**The problem:**
When you reach the line containing "if o.imm % 4" in the data below, begin returning lines exactly as written, and stop once the line containing "none (R228). -/" has been returned.

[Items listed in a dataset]
-- ==== Sys2Proof/Machine/Sieve.lean ====
section
/-! DEFINITION. The Sieve's and the map's accelerator operations (R113, R114, R226 to R236, R279). -/
namespace Sys2Proof.Machine

/-! ### SIEVE.Q (R113, R228, R232 to R236) -/

/-- Key of a fingerprint in a vault of a commons. -/
def fpKey (c vault : Nat) (fp : List Byte) : Nat := c * 2 ^ 264 + vault % 256 * 2 ^ 256 + leNat (fp.take 32)

/-- The key under which SIEVE.Q looks a fingerprint up: a Hand's in its command's vault and commons; a Council core's in the
vault that ra[11:0] names, where no commons is named: for INSERT that of the entry, otherwise that of a record the
fingerprint has in the vault, else commons 0 (R113, assumption log 49). -/
def State.fpOf (s : State) (e : Eng) (o : AccelOp) : Nat :=
  let c := s.ctx e
  let fp := s.viewBytes e.unitNo o.da
  if e.kind = .hand then fpKey (s.volOf c.vol).commons c.vault fp
  else
    let k := fpKey 0 (o.ra.toNat % 4096) fp
    if o.imm % 4 = 1 then eCommons (entryOf (s.viewBytes e.unitNo o.db)) * 2 ^ 264 + k
    else match s.sieve.recs.find? (fun p => p.1 % 2 ^ 264 = k && p.2.valid) with
      | some p => p.1
      | none => k

/-- Whether de-duplication is excluded for a volume (R228). -/
def State.excluded (s : State) (v : Nat) : Bool :=
  !s.feat 33 || s.getF (F.SIEVE_VOL_CFG_DEDUP.at v) = 0 || s.getF (F.PRESS_STREAM_CFG_RAW_ONLY.at v) = 1 ||
    s.sieve.building.contains (s.volOf v).commons

/-- Whether SIEVE.Q of an engine on a key has no effect: a Hand's volume decides, a Council core names none (R228). -/
def State.excludedFor (s : State) (e : Eng) (k : Nat) : Bool :=
  if e.kind = .hand then s.excluded (s.ctx e).vol else !s.feat 33 || s.sieve.building.contains (k / 2 ^ 264)

/-- The volume a change of a record counts for: the command's; a Council core has none, so it is free (R234, assumption
log 49). -/
def State.sieveVol (s : State) (e : Eng) : Nat × State :=
  if e.kind = .hand then ((s.ctx e).vol, s) else (s.draw.1.toNat % 4096, s.draw.2)

/-- Records the array holds at most (R231). -/
def sieveMax : Nat := 2147483648

/-- Whether a record answers a LOOKUP: live, or DEFUNCT with its slots not freed yet (R235, R236). -/
def State.recLive (s : State) (r : SieveRec) : Bool :=
  r.valid && (!r.defunct || decide ((s.extent (eCommons r.entry * 2 ^ 43 + eSlot r.entry)).n ≠ 0))

/-- Whether a LOOKUP has to read its bucket's pages from the members (R232): the filter lets it pass, and the record is not among
the hot ones. -/
def State.lookupReads (s : State) (k : Nat) : Bool := s.filterPass k && !s.sieve.hot.contains k

/-- Note a change of a Sieve record under a context's group, and make it (R234). -/
def State.sieveNote (s : State) (e : Eng) (o : SieveOp) : State :=
  let s1 := s.sieveApply o
  s1.putCtx e { s1.ctx e with refs := (s1.ctx e).refs ++ [o] }

/-- LOOKUP completes, or waits while another tag holds the fingerprint PENDING (R113, R120, R232): a negative answer of the filter
is a miss, and a pass that finds no record counts. -/
def State.lookupDone (s : State) (e : Eng) (o : AccelOp) : Option Nat × State :=
  let k := s.fpOf e o
  let r := s.sieveRec k
  if s.excludedFor e k then (some 0, s.addN R.SIEVE_LOOKUPS 1)
  else if s.sieve.pendingFp.any (fun p => p.1 = k && p.2 ≠ e.key) then (none, s)
  else
    let s1 := (s.addN R.SIEVE_LOOKUPS 1).addN R.SIEVE_FILTER_FALSE (b2n (s.lookupReads k && !s.recLive r))
    if s.filterPass k = true ∧ s.recLive r = true then
      let (v, s0) := (s1.hotTouch k).sieveVol e
      let s2 := s0.sieveNote e { op := if r.defunct then 4 else 2, key := k, vol := v, entry := r.entry }
      let s3 := ((s2.addN R.SIEVE_HITS 1).addN R.SIEVE_SLOTS_SAVED (eSlots r.entry)).wrView e.unitNo o.db (entryBytes r.entry)
      (some (2 ^ 16), s3)
    else
      let s2 := if r.valid then s1.putRec k default else s1
      (some 0, { s2 with sieve := { s2.sieve with pendingFp := (k, e.key) :: s2.sieve.pendingFp.filter (fun p => p.1 ≠ k) } })

/-- INSERT completes (R113, R231, R236). -/
def State.insertDone (s : State) (e : Eng) (o : AccelOp) : Nat × State :=
  let k := s.fpOf e o
  if s.excludedFor e k then (0, s)
  else
    let s1 := { s with sieve := { s.sieve with pendingFp := s.sieve.pendingFp.filter (fun p => p ≠ (k, e.key)) } }
    if sieveMax ≤ s.sieve.recs.length then
      let m := s.opsec / 60
      let s2 := s1.addN R.SIEVE_SKIPPED 1
      (0, if s.sieve.skipLog = m + 1 then s2
        else { s2 with sieve := { s2.sieve with skipLog := m + 1 } }.log blkSIEVE 0 0 0 [])
    else if s.recLive (s.sieveRec k) then (0, s1)
    else
      let (v, s2) := s1.sieveVol e
      (0, (s2.sieveNote e { op := 1, key := k, vol := v, entry := entryOf (s.viewBytes e.unitNo o.db) }).hotTouch k)

/-- UNREF completes (R113, R234). -/
def State.unrefDone (s : State) (e : Eng) (o : AccelOp) : Nat × State :=
  let k := s.fpOf e o
  if s.excludedFor e k = true ∨ (s.sieveRec k).valid = false then (0, s)
  else (0, s.sieveNote e { op := 3, key := k, vol := (s.ctx e).vol, entry := (s.sieveRec k).entry })

/-- SIEVE.Q completes by its function. -/
def State.sieveDone (s : State) (e : Eng) (o : AccelOp) : Option Nat × State :=
  match o.imm % 4 with
  | 0 => s.lookupDone e o
  | 1 => let r := s.insertDone e o; (some r.1, r.2)
  | _ => let r := s.unrefDone e o; (some r.1, r.2)

/-- SIEVE.Q issues: fn as the row names it. Hands give ra = 0; a Council core names one of the 256 vaults (R113, R226), against
the table of R72, which gives it no SIEVE.Q (assumption log 49). -/
def State.sieveIssue (s : State) (e : Eng) (rd : GReg) (da db : DReg) (ra : GReg) (imm fn : Nat) : State :=
  s.accelIssue e rd ra (fun c _ => mkAccel .sieve c rd (some da) (if fn = 2 then none else some db) ra (imm / 4 * 4 + fn))
    (mapEngine e)
    (fun c => ⟨c.rd da.toNat, true, false⟩ ::
      (if fn = 0 then [⟨c.rd db.toNat, false, true⟩] else if fn = 1 then [⟨c.rd db.toNat, true, false⟩] else []))
    (fun c _ => decide (32 ≤ descLen (c.rd da.toNat)) && (fn = 2 || decide (16 ≤ descLen (c.rd db.toNat))) &&
      (if e.kind = .hand then c.rg ra.toNat = 0 else decide ((c.rg ra.toNat).toNat % 4096 < 256)))

/-- SIEVE.Q LOOKUP issues. -/
def execSieveLookup (e : Eng) (rd : GReg) (da db : DReg) (ra : GReg) (imm : BitVec 8) (s : State) : Res :=
  .next (s.sieveIssue e rd da db ra imm.toNat 0)

/-- SIEVE.Q INSERT issues. -/
def execSieveInsert (e : Eng) (rd : GReg) (da db : DReg) (ra : GReg) (imm : BitVec 8) (s : State) : Res :=
  .next (s.sieveIssue e rd da db ra imm.toNat 1)

/-- SIEVE.Q UNREF issues. -/
def execSieveUnref (e : Eng) (rd : GReg) (da db : DReg) (ra : GReg) (imm : BitVec 8) (s : State) : Res :=
  .next (s.sieveIssue e rd da db ra imm.toNat 2)

/-- A filter of an adopted commons is ready, built from its records (R235): the commons is excluded no longer. -/
def execSieveFilterReady (commons : Nat) (s : State) : Res :=
  let l := s.sieve.building.filter (fun c => c ≠ commons)
  .next (({ s with sieve := { s.sieve with building := l } }.filterBuild commons).setF F.SIEVE_STATE_REBUILDING (b2n (!l.isEmpty)))

/-! ### MAP.L and MAP.U (R114, R279) -/

/-- Whether an entry names a scarred slot (R348). -/
def State.scarred (s : State) (e : BitVec 128) : Bool :=
  (eKind e = 1 || eKind e = 3) &&
    (let x := s.sheafOf (eCommons e * 2 ^ 33 + eSlot e / 1024)
     x.scars.any (fun t => decide (eSlot e % 1024 ≤ t) && decide (t < eSlot e % 1024 + eSlots e)))

/-- The leaf of an address. -/
def addrLeaf (a : Nat) : Nat := a % 2 ^ 52

/-- The volume of an address. -/
def addrVol (a : Nat) : Nat := a / 2 ^ 52 % 4096

/-- Whether an address lies inside its volume. -/
def State.addrIn (s : State) (a : Nat) : Bool := decide (addrLeaf a < (s.volOf (addrVol a)).size)

/-- MAP.L issues; da and imm8 are not used and not checked (R106). -/
def execMapL (e : Eng) (rd : GReg) (_da db : DReg) (ra : GReg) (imm : BitVec 8) (s : State) : Res :=
  .next (s.accelIssue e rd ra (fun c _ => mkAccel .mapL c rd none (some db) ra imm.toNat) (mapEngine e)
    (fun c => [⟨c.rd db.toNat, false, true⟩])
    (fun c s => volOk e c (c.rg ra.toNat).toNat && s.addrIn (c.rg ra.toNat).toNat &&
      decide (16 ≤ descLen (c.rd db.toNat))))

/-- The value of a grain as MAP.L of a context reads it: a COPY command for a link reads the snapshot that its
batch sends (R245); any other command the committed map. -/
def State.mapSeen (s : State) (e : Eng) (g : Nat) : GrainMap :=
  let t := s.tagOf (s.ctx e).tag
  let l := s.sieve.links.get t.frame
  if e.kind = .hand ∧ t.entry = 10 ∧ l.sending ≠ 0 then (s.sieve.snaps.get (t.vol * 2 ^ 32 + (l.sending - 1))).map.get g
  else s.mapAt g

/-- MAP.L answers from the map as its tag sees it (R114, R280). -/
def State.mapAnswer (s : State) (e : Eng) (o : AccelOp) : Nat × State :=
  let g := grainKey o.ra.toNat
  let v := seeGroup g (s.ctx e).group (s.mapSeen e g)
  if v.length = 17 then
    if s.scarred (v.leaf (o.ra.toNat % 16)) then (0x4056, s)
    else if descLen o.db < 256 then (0x5051, s)
    else (2 * 2 ^ 16, s.wrView e.unitNo o.db ((v.drop 1).flatMap entryBytes))
  else if s.scarred v.whole then (0x4056, s)
  else ((if v.whole = 0 then 0 else 2 ^ 16), s.wrView e.unitNo o.db (entryBytes v.whole))

/-- MAP.L completes; one that needs a page from flash waits for its fetch (R279). -/
def State.mapLDone (s : State) (e : Eng) (o : AccelOp) : Option Nat × State :=
  if s.mapMiss (grainKey o.ra.toNat) then (none, s)
  else let r := (s.addN R.STEWARD_MAP_HITS 1).mapAnswer e o; (some r.1, r.2)

/-- The fetch of a MAP.L ends: the answer, or 0x4056 where a page is lost beyond parity (R276, R279). -/
def State.mapFetched (s : State) (e : Eng) (o : AccelOp) (lost : Bool) : Nat × State :=
  let s1 := s.addN R.STEWARD_MAP_MISSES 1
  if lost then (0x4056, s1) else (s1.mapFetch (grainKey o.ra.toNat)).mapAnswer e o

/-- MAP.U issues. -/
def execMapU (e : Eng) (rd : GReg) (da db : DReg) (ra : GReg) (imm : BitVec 8) (s : State) : Res :=
  .next (s.accelIssue e rd ra
    (fun c _ => mkAccel .mapU c rd (some da) (if imm.getLsbD 2 then some db else none) ra imm.toNat) (mapEngine e)
    (fun c => ⟨c.rd da.toNat, true, false⟩ :: (if imm.getLsbD 2 then [⟨c.rd db.toNat, true, false⟩] else []))
    (fun c s =>
      let a := (c.rg ra.toNat).toNat
      volOk e c a && s.addrIn a && (imm.getLsbD 0 || a % 16 = 0) &&
        decide (16 ≤ descLen (c.rd da.toNat)) && (!imm.getLsbD 2 || decide (16 ≤ descLen (c.rd db.toNat)))))

/-- The update a MAP.U carries. -/
def State.updOf (s : State) (e : Eng) (o : AccelOp) : MapUpd where
  leaf := o.imm.testBit 0
  cond := o.imm.testBit 2
  addr := o.ra.toNat
  entry := entryOf (s.viewBytes e.unitNo o.da)
  expect := if o.imm.testBit 2 then entryOf (s.viewBytes e.unitNo o.db) else 0

/-- MAP.U is judged: a lost condition, a full group, an update joined to the group, or one to commit alone,
which is none (R114). -/
def State.mapUJudge (s : State) (e : Eng) (o : AccelOp) : Option Nat × State :=
  let c := s.ctx e
  let u := s.updOf e o
  let g := grainKey u.addr
  let cur := (seeGroup g c.group (s.mapAt g)).current u.leaf u.addr
  if u.cond = true ∧ cur ≠ u.expect then
    (some 0x8051, if descWrite o.db then s.wrView e.unitNo o.db (entryBytes cur) else s)
  else if o.imm.testBit 1 then
    if 65536 ≤ c.group.length then (some 0x8053, s)
    else (some 0, s.putCtx e { c with group := c.group ++ [u] })
  else (none, s)

/-- A MAP.U commits alone (R114, R280). -/
def State.mapUCommit (s : State) (e : Eng) (o : AccelOp) : State :=
  let v := addrVol o.ra.toNat
  s.commitGroup (s.volOf v).commons (s.ctx e).tag v [s.updOf e o] []

end Sys2Proof.Machine
end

**Reply to the exercise:**
    if o.imm % 4 = 1 then eCommons (entryOf (s.viewBytes e.unitNo o.db)) * 2 ^ 264 + k
    else match s.sieve.recs.find? (fun p => p.1 % 2 ^ 264 = k && p.2.valid) with
      | some p => p.1
      | none => k

/-- Whether de-duplication is excluded for a volume (R228). -/
def State.excluded (s : State) (v : Nat) : Bool :=
  !s.feat 33 || s.getF (F.SIEVE_VOL_CFG_DEDUP.at v) = 0 || s.getF (F.PRESS_STREAM_CFG_RAW_ONLY.at v) = 1 ||
    s.sieve.building.contains (s.volOf v).commons

/-- Whether SIEVE.Q of an engine on a key has no effect: a Hand's volume decides, a Council core names none (R228). -/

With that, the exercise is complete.